[Given data]
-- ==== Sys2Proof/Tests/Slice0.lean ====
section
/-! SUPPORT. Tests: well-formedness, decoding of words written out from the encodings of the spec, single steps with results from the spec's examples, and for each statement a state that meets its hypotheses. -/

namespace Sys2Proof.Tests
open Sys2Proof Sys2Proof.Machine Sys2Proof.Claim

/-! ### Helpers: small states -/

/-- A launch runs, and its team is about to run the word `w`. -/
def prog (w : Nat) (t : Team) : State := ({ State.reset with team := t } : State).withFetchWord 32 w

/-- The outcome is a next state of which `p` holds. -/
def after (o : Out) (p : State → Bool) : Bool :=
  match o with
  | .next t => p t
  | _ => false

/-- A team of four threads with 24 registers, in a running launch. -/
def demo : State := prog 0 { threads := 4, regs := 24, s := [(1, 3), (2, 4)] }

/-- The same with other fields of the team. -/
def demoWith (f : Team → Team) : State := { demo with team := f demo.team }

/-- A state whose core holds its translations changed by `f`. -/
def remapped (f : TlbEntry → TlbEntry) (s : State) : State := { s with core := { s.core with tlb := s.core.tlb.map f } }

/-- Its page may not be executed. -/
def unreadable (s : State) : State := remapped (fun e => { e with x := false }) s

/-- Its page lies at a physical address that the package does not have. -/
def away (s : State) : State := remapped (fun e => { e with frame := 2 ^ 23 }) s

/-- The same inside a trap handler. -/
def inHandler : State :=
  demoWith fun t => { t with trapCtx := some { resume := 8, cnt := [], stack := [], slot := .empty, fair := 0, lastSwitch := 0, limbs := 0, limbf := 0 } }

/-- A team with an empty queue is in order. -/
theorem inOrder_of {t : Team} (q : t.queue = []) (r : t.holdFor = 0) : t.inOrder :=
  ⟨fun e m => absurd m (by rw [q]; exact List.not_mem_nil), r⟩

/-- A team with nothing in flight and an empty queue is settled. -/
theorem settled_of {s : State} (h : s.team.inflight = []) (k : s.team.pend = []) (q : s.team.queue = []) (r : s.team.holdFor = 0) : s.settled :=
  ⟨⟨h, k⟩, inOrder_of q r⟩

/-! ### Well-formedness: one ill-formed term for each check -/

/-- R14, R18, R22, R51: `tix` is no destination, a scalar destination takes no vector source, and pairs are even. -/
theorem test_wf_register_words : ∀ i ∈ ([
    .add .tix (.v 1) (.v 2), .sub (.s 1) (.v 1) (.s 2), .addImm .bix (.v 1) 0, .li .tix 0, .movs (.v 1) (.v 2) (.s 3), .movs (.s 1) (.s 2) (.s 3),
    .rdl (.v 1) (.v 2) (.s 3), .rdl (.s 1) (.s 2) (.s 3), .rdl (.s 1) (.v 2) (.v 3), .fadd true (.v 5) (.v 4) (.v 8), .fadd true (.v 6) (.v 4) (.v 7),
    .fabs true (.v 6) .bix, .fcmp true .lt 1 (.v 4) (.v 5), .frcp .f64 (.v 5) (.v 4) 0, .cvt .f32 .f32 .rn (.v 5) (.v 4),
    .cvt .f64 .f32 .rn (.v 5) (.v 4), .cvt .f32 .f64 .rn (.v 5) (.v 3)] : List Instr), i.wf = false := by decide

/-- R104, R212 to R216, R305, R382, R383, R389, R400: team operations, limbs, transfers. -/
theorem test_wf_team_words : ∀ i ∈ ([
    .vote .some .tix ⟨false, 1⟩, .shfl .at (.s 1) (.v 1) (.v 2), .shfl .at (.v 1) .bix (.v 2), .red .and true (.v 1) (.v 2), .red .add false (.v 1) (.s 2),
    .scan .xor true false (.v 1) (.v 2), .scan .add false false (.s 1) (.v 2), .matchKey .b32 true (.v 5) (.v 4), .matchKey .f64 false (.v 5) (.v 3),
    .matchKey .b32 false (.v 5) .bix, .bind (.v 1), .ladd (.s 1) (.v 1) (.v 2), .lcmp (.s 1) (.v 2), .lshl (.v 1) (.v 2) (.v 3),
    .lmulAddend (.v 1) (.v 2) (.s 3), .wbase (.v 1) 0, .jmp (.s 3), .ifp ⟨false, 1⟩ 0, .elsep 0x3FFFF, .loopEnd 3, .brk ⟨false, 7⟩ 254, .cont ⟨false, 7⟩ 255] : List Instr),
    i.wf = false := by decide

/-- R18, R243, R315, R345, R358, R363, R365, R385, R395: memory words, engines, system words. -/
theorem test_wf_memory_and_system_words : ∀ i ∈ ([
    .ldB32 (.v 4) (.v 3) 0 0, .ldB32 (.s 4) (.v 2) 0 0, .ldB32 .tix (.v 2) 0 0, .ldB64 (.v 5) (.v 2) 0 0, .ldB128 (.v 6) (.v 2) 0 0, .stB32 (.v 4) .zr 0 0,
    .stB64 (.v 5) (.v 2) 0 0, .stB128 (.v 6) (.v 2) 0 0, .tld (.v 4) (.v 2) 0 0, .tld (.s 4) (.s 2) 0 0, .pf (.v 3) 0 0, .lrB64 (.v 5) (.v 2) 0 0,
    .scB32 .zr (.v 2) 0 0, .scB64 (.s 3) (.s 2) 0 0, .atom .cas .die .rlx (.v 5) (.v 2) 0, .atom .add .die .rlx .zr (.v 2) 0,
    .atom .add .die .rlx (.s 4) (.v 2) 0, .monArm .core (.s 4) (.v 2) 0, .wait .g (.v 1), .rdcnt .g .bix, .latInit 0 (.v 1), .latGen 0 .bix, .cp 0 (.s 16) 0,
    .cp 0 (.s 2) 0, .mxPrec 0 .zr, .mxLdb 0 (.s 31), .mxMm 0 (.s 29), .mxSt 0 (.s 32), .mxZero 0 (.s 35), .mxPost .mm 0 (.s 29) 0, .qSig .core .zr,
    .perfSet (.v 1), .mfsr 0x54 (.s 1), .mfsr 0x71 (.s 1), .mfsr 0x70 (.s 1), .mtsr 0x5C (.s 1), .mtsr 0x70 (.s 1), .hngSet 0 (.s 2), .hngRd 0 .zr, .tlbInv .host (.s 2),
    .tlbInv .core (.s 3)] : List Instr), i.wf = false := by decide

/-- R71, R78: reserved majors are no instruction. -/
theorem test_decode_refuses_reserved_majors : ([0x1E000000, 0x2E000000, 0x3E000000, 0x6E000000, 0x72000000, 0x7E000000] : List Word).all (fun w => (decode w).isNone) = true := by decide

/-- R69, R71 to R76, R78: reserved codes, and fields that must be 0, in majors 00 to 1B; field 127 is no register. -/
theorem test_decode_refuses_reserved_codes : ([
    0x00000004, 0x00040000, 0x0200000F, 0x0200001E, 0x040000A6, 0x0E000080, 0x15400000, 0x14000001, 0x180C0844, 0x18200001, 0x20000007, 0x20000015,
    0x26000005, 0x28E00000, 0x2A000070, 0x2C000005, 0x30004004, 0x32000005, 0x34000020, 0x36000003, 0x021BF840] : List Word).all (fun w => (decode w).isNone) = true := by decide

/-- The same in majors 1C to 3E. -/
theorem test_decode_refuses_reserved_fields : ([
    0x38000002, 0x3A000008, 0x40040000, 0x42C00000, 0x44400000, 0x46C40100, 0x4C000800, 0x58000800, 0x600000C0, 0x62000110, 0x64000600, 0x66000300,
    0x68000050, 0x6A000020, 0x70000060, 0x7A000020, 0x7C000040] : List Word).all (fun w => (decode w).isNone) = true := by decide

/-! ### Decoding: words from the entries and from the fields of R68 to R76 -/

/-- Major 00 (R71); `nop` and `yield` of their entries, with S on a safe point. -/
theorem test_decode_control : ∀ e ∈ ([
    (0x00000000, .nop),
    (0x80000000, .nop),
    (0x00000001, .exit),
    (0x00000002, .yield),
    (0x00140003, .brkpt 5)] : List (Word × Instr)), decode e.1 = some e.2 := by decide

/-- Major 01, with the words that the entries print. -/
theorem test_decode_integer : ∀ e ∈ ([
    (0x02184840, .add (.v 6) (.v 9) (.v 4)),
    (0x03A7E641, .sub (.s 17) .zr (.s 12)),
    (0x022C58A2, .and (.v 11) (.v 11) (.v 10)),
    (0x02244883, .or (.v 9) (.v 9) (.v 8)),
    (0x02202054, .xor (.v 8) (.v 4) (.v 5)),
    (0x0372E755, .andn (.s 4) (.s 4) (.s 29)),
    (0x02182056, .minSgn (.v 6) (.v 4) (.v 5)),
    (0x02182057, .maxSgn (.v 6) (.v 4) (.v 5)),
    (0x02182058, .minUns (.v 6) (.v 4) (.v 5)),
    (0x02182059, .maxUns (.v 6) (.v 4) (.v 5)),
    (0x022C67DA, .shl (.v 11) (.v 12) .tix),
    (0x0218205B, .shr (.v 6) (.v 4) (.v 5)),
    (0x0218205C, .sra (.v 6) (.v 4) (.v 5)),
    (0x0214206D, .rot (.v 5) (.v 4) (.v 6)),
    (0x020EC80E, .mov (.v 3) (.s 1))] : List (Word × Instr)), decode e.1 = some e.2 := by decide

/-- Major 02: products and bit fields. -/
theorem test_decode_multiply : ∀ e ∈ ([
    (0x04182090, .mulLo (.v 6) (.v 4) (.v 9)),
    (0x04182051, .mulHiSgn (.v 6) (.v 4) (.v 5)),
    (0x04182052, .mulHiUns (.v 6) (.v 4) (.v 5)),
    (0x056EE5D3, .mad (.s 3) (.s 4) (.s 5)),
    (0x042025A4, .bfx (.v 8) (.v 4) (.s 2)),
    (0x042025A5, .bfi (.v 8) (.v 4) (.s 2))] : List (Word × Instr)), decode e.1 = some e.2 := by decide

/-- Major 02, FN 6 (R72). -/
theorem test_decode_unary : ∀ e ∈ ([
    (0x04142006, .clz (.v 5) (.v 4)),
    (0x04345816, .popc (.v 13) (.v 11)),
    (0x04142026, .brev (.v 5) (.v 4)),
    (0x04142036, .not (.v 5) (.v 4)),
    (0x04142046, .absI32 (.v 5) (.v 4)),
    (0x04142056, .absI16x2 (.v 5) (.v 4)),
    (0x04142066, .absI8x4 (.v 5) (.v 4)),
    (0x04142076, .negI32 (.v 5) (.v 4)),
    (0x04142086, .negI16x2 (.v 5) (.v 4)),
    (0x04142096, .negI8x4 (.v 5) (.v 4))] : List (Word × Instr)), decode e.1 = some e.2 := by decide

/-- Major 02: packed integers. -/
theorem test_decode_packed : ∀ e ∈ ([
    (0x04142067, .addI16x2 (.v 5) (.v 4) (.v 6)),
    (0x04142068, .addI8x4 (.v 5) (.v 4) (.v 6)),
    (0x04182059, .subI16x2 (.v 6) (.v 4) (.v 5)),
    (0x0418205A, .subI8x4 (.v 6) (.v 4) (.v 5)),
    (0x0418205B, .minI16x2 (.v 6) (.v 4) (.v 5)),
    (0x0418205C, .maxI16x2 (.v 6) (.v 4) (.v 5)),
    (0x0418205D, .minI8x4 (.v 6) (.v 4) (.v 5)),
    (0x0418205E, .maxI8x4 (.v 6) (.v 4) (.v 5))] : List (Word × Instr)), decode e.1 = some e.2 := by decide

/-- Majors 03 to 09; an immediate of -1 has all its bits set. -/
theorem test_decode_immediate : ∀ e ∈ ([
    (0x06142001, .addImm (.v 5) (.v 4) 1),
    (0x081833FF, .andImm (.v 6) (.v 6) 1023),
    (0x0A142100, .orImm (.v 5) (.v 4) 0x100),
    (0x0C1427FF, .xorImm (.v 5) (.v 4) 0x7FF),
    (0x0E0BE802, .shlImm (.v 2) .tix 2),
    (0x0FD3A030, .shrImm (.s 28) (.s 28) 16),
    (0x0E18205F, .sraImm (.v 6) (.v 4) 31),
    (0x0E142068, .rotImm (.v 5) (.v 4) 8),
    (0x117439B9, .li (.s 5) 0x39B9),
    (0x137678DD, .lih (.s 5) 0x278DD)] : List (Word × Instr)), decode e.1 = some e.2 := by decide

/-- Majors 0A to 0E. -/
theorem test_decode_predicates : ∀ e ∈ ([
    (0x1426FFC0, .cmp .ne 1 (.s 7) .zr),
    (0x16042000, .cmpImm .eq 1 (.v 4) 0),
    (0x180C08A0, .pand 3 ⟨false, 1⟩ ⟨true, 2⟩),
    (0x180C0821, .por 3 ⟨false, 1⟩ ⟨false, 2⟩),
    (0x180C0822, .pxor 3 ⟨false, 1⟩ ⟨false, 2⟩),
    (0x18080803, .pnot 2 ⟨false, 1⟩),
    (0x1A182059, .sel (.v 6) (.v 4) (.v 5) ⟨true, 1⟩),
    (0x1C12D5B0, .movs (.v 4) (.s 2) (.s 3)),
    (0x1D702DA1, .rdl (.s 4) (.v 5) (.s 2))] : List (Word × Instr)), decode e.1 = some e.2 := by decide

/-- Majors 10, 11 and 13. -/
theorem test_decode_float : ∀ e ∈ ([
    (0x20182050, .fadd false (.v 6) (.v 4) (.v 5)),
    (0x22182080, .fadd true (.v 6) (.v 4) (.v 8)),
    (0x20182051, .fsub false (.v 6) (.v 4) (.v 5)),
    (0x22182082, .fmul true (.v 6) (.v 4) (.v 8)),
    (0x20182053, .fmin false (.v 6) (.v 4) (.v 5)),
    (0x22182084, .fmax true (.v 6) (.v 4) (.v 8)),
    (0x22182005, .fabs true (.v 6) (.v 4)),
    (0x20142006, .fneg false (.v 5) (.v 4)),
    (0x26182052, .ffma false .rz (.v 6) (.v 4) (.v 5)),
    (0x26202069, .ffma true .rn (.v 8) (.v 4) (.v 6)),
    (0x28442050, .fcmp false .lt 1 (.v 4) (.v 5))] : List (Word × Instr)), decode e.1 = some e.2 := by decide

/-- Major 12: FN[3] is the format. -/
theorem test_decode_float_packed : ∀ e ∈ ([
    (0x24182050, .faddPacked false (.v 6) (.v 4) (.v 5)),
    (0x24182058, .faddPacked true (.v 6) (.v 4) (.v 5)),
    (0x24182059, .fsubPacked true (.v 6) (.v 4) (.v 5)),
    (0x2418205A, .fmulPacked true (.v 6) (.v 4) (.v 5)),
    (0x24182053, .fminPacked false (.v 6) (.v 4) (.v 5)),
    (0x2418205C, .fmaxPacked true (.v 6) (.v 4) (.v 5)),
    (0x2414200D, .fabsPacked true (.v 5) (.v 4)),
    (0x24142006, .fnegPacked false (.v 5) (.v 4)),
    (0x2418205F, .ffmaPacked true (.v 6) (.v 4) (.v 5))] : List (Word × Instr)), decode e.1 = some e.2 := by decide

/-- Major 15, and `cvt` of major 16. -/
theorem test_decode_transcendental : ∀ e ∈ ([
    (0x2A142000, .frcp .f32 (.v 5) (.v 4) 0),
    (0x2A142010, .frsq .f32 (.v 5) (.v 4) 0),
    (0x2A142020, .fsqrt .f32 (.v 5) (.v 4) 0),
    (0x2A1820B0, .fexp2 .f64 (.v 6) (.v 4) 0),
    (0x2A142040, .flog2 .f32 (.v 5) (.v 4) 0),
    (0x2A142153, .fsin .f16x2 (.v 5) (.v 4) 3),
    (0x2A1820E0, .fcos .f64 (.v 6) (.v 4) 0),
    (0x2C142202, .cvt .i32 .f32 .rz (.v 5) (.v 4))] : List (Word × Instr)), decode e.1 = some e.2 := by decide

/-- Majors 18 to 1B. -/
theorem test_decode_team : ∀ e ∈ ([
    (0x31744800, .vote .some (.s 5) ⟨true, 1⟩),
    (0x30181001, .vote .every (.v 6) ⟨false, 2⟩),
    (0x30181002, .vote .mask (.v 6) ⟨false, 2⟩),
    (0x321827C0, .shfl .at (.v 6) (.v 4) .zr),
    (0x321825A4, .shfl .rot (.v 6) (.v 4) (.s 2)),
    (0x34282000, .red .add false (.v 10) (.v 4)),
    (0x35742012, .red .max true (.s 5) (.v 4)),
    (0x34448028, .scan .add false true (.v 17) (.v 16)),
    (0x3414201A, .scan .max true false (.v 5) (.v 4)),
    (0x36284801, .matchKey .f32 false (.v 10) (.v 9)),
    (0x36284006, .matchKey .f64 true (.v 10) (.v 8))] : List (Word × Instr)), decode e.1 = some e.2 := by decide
[/Given data]
Instructions for the task |
Count the lines in the records above that contain the word "faddPacked", and reply with that number alone.

Problem solution |
2